[Items from a data source]
Start of Block

/-! ### The Steward -/

/-- Supplies and temperature. The second reading in a row outside UV and OV raises SUPPLY_FAULT (bit 2) and halts the market. A droop makes its rail ask, from the next
cycle, for the hush as source 3, counted; it ends when no rail asks, or after 2,000 cycles with bit 1. The hottest sensor is recorded, the lowest-numbered of equals; a
level it calls for raises bit 0, and level 3 and a trip act a cycle later. A throttle period asks as source 2 unless THR_EN or the duty is 0 or level 1 has spent its
budget. The PMBus. A command of an enabled, idle master starts its transaction, with the bytes of PMB_DATA it sends; during a transaction it is counted and nothing
starts. The end of a transaction raises bit 4 with what was read, or bit 5. An alert raises bit 6. Polling fills the words of each regulator that POLL_ADDR enables, and
stands back during a transaction. -/
def Obligations.StewardCommands : Prop :=
  (∀ s : State, s.dev.boot.held = false →
    (∀ i (x : BitVec 10), i < 16 →
      Answers (.railSample i x) s (fun e =>
        e.regN STW 0 (0x100 + 4 * i) = x.toNat + 2 ^ 16
          ∧ ((s.dev.rf STW 0 (0x180 + 4 * i) 0 10 ≤ x.toNat ∧ x.toNat ≤ s.dev.rf STW 0 (0x180 + 4 * i) 16 10) →
              (e.rail i).outs = 0 ∧ SameRegsBut [(STW, 0, 0x100 + 4 * i)] s.dev e)
          ∧ ((x.toNat < s.dev.rf STW 0 (0x180 + 4 * i) 0 10 ∨ s.dev.rf STW 0 (0x180 + 4 * i) 16 10 < x.toNat) →
              (e.rail i).outs = (s.dev.rail i).outs + 1
                ∧ ((s.dev.rail i).outs = 1 → e.rb STW 0 0x014 2 = true ∧ e.bell.halting = true))
          ∧ Only [(STW, 0, 0x100 + 4 * i), (STW, 0, 0x014), (LDG, 0, 0x030)] s.dev e))
    ∧ (∀ i, i < 16 →
      (s.dev.rb STW 0 0x008 1 = true → (s.dev.rail i).requesting = false → (s.dev.rail i).due = false →
        ((s.dev.rail i).blocked = false ∨ (∃ g, (s.dev.rail i).goodSince = some g ∧ g + 64 ≤ s.dev.now) →
          Answers (.droopDetect i) s (fun e =>
            (e.rail i).due = true ∧ (e.rail i).blocked = false ∧ (e.rail i).requesting = false ∧ e.bell.reqs = s.dev.bell.reqs
              ∧ Only [] s.dev e))
        ∧ ((s.dev.rail i).blocked = true → (∀ g, (s.dev.rail i).goodSince = some g → s.dev.now < g + 64) →
          Answers (.droopDetect i) s (fun e =>
            (e.rail i).due = false ∧ (e.rail i).blocked = true ∧ (e.rail i).goodSince = none ∧ e.bell.reqs = s.dev.bell.reqs ∧ Only [] s.dev e)))
      ∧ (s.dev.rb STW 0 0x008 1 = false ∨ (s.dev.rail i).requesting = true ∨ (s.dev.rail i).due = true →
        Answers (.droopDetect i) s (fun e => e.steward = s.dev.steward ∧ e.bell.reqs = s.dev.bell.reqs ∧ Only [] s.dev e))
      ∧ ((s.dev.rail i).requesting = true →
        Answers (.droopRecover i) s (fun e =>
          (e.rail i).requesting = false
            ∧ ((∀ j, j < 16 → j ≠ i → (s.dev.rail j).requesting = false) → 3 ∉ e.bell.reqs ∧ e.rb STW 0 0x010 3 = false)
            ∧ ((∃ j, j < 16 ∧ j ≠ i ∧ (s.dev.rail j).requesting = true) → 3 ∈ e.bell.reqs ∧ e.rb STW 0 0x010 3 = true)
            ∧ Only [(STW, 0, 0x010)] s.dev e)
        ∧ ((s.dev.rail i).since + 2000 ≤ s.dev.now →
          Answers (.droopLong i) s (fun e =>
            (e.rail i).blocked = true ∧ (e.rail i).requesting = false ∧ e.rb STW 0 0x014 1 = true
              ∧ ((∀ j, j < 16 → j ≠ i → (s.dev.rail j).requesting = false) → 3 ∉ e.bell.reqs)
              ∧ Only [(STW, 0, 0x010), (STW, 0, 0x014), (LDG, 0, 0x030)] s.dev e)))
      ∧ ((s.dev.rail i).requesting = false → Answers (.droopRecover i) s (fun e =>
          (e.rail i).requesting = false ∧ e.bell.reqs = s.dev.bell.reqs
            ∧ ((s.dev.rail i).blocked = true → (s.dev.rail i).goodSince = none → (e.rail i).goodSince = some s.dev.now) ∧ Only [] s.dev e))
      ∧ ((s.dev.rail i).requesting = false ∨ s.dev.now < (s.dev.rail i).since + 2000 →
        Answers (.droopLong i) s (fun e => e.steward = s.dev.steward ∧ e.bell.reqs = s.dev.bell.reqs ∧ Only [] s.dev e)))
    ∧ (∀ temps : List Int, temps.length = 24 →
      Answers (.thermalSample temps) s (fun e =>
        (∀ k, k < 24 → e.regN STW 0 (0x200 + 4 * k) = wrapN 12 (temps.getD k 0) + 2 ^ 16)
          ∧ (∃ k, k < 24 ∧ (∀ j, j < 24 → temps.getD j 0 ≤ temps.getD k 0) ∧ (∀ j, j < k → temps.getD j 0 < temps.getD k 0)
              ∧ e.regN STW 0 0x260 = wrapN 12 (temps.getD k 0) + k * 2 ^ 16
              ∧ (s.dev.level < s.dev.levelFor (temps.getD k 0) → e.level = s.dev.levelFor (temps.getD k 0) ∧ e.rb STW 0 0x014 0 = true
                  ∧ (e.level = 3 → e.steward.critDue = true))
              ∧ (s.dev.threshold 3 ≤ temps.getD k 0 → e.steward.tripDue = some (k, wrapN 12 (temps.getD k 0))))
          ∧ Only ((List.range 24).map (fun k => (STW, 0, 0x200 + 4 * k)) ++ [(STW, 0, 0x260), (STW, 0, 0x010), (STW, 0, 0x014), (LDG, 0, 0x030)])
              s.dev e))
    ∧ (s.dev.rb STW 0 0x008 0 = true → s.dev.duty s.dev.level ≠ 0 →
      (s.dev.level = 1 → s.dev.steward.spent = false ∧ s.dev.steward.budget < s.dev.rf STW 0 0x26C 0 24) →
      Answers .throttlePeriodStart s (fun e =>
        2 ∈ e.bell.reqs ∧ e.steward.throttling = true ∧ e.steward.level = s.dev.level ∧ e.steward.periodAt = s.dev.now ∧ Only [] s.dev e))
    ∧ (s.dev.rb STW 0 0x008 0 = false ∨ s.dev.duty s.dev.level = 0
        ∨ (s.dev.level = 1 ∧ (s.dev.steward.spent = true ∨ s.dev.rf STW 0 0x26C 0 24 ≤ s.dev.steward.budget)) →
      Answers .throttlePeriodStart s (fun e =>
        e.steward.throttling = false ∧ (s.dev.steward.throttling = true → 2 ∉ e.bell.reqs) ∧ e.steward.level = s.dev.level
          ∧ Only [] s.dev e))
    ∧ Answers .throttleRequestEnd s (fun e =>
        e.steward.throttling = false ∧ (s.dev.steward.throttling = true → 2 ∉ e.bell.reqs)
          ∧ (s.dev.steward.throttling = false → e.bell.reqs = s.dev.bell.reqs) ∧ Only [] s.dev e))
  ∧ (∀ d : Device,
    (∀ i, i < 16 →
      let e := d.droopBegin i
      3 ∈ e.bell.reqs ∧ e.rb STW 0 0x010 3 = true ∧ (e.rail i).requesting = true ∧ (e.rail i).due = false ∧ (e.rail i).since = d.now
        ∧ e.regN STW 0 0x030 = satAdd 0xFFFFFFFF (d.regN STW 0 0x030) 1 ∧ Only [(STW, 0, 0x010), (STW, 0, 0x030)] d e)
    ∧ (d.steward.critDue = true →
      d.critBegin.bell.halting = true ∧ d.critBegin.rb STW 0 0x014 3 = true ∧ d.critBegin.steward.critDue = false
        ∧ (d.rb STW 0 0x008 0 = true → d.now < d.steward.periodAt + 896 → 2 ∈ d.critBegin.bell.reqs)
        ∧ Only [(STW, 0, 0x014)] d d.critBegin)
    ∧ (∀ sensor reading, d.boot.tripped = false →
      let e := d.thermalTrip sensor reading
      e.boot.tripped = true ∧ e.gate.stopped = true ∧ e.rb STW 0 0x010 2 = true ∧ .thermtrip true ∈ e.outbox
        ∧ Only [(STW, 0, 0x010), (LDG, 0, 0x030)] d e))
  ∧ (∀ s : State, s.dev.boot.held = false →
    (∀ (a : BitVec 7) (c : Byte) pec len, 1 ≤ len → len ≤ 8 →
      (s.dev.rb STW 0 0x010 4 = false → s.dev.rb STW 0 0x28C 1 = true →
        ∀ k : Nat × Nat × Instr, k ∈ [(0, 0, Instr.pmbSendByte a c pec), (1, 1, Instr.pmbWriteByte a c pec), (2, 2, Instr.pmbWriteWord a c pec),
            (3, 0, Instr.pmbReadByte a c pec), (4, 0, Instr.pmbReadWord a c pec), (5, 0, Instr.pmbBlockRead a c pec len)] →
          Answers k.2.2 s (fun e =>
            e.rb STW 0 0x010 4 = true ∧ .pmbus a.toNat c.toNat k.1 pec (s.dev.pmbData k.2.1) ∈ e.outbox ∧ Only [(STW, 0, 0x010)] s.dev e))
      ∧ (∀ k ∈ [Instr.pmbSendByte a c pec, Instr.pmbWriteByte a c pec, Instr.pmbWriteWord a c pec, Instr.pmbReadByte a c pec,
            Instr.pmbReadWord a c pec, Instr.pmbBlockRead a c pec len],
        (s.dev.rb STW 0 0x010 4 = true → Answers k s (fun e =>
            e.regN STW 0 0x038 = satAdd 0xFFFFFFFF (s.dev.regN STW 0 0x038) 1 ∧ e.steward = s.dev.steward ∧ Only [(STW, 0, 0x038)] s.dev e))
        ∧ (s.dev.rb STW 0 0x010 4 = false → s.dev.rb STW 0 0x28C 1 = false → Answers k s (fun e =>
            e.steward = s.dev.steward ∧ Only [] s.dev e))))
    ∧ (s.dev.rb STW 0 0x010 4 = true →
      (∀ bytes, Answers (.pmbDone (.done bytes)) s (fun e =>
          e.rb STW 0 0x010 4 = false ∧ e.rb STW 0 0x014 4 = true
            ∧ (s.dev.steward.pmb.len ≤ bytes.length → s.dev.steward.pmb.len ≤ 8 →
                e.pmbData s.dev.steward.pmb.len = bytes.take s.dev.steward.pmb.len)
            ∧ Only [(STW, 0, 0x010), (STW, 0, 0x284), (STW, 0, 0x288), (STW, 0, 0x014)] s.dev e))
      ∧ Answers (.pmbDone .nak) s (fun e =>
          e.rb STW 0 0x010 4 = false ∧ e.rb STW 0 0x014 5 = true ∧ e.pmbData 8 = s.dev.pmbData 8
            ∧ Only [(STW, 0, 0x010), (STW, 0, 0x014), (LDG, 0, 0x030)] s.dev e))
    ∧ (∀ res, s.dev.rb STW 0 0x010 4 = false → Answers (.pmbDone res) s (fun e => e.steward = s.dev.steward ∧ Only [] s.dev e))
    ∧ Answers .pmbAlert s (fun e => e.rb STW 0 0x014 6 = true ∧ Only [(STW, 0, 0x014)] s.dev e)
    ∧ (∀ words : List (List (BitVec 16)), words.length = 8 →
      (s.dev.rb STW 0 0x010 4 = false → s.dev.rb STW 0 0x28C 1 = true →
        Answers (.poll words) s (fun e =>
          (∀ j m, j < 8 → m < 3 → e.regN STW 0 (0x2C0 + 16 * j + 4 * m)
              = (if s.dev.rb STW 0 (0x2A0 + 4 * j) 7 then ((words.getD j []).getD m 0).toNat + 2 ^ 16
                 else s.dev.regN STW 0 (0x2C0 + 16 * j + 4 * m)))
            ∧ Only ((List.range 24).map (fun x => (STW, 0, 0x2C0 + 16 * (x / 3) + 4 * (x % 3)))) s.dev e))
      ∧ (s.dev.rb STW 0 0x010 4 = true ∨ s.dev.rb STW 0 0x28C 1 = false → Answers (.poll words) s (fun e => Only [] s.dev e))))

End of Block

● WHAT THE TASK ASKS
Give an exact copy of the lines above, from the top of the records to the line that contains "cycle, for the", taking in both ends.

● FINISHED TASK
/-! ### The Steward -/

/-- Supplies and temperature. The second reading in a row outside UV and OV raises SUPPLY_FAULT (bit 2) and halts the market. A droop makes its rail ask, from the next
cycle, for the hush as source 3, counted; it ends when no rail asks, or after 2,000 cycles with bit 1. The hottest sensor is recorded, the lowest-numbered of equals; a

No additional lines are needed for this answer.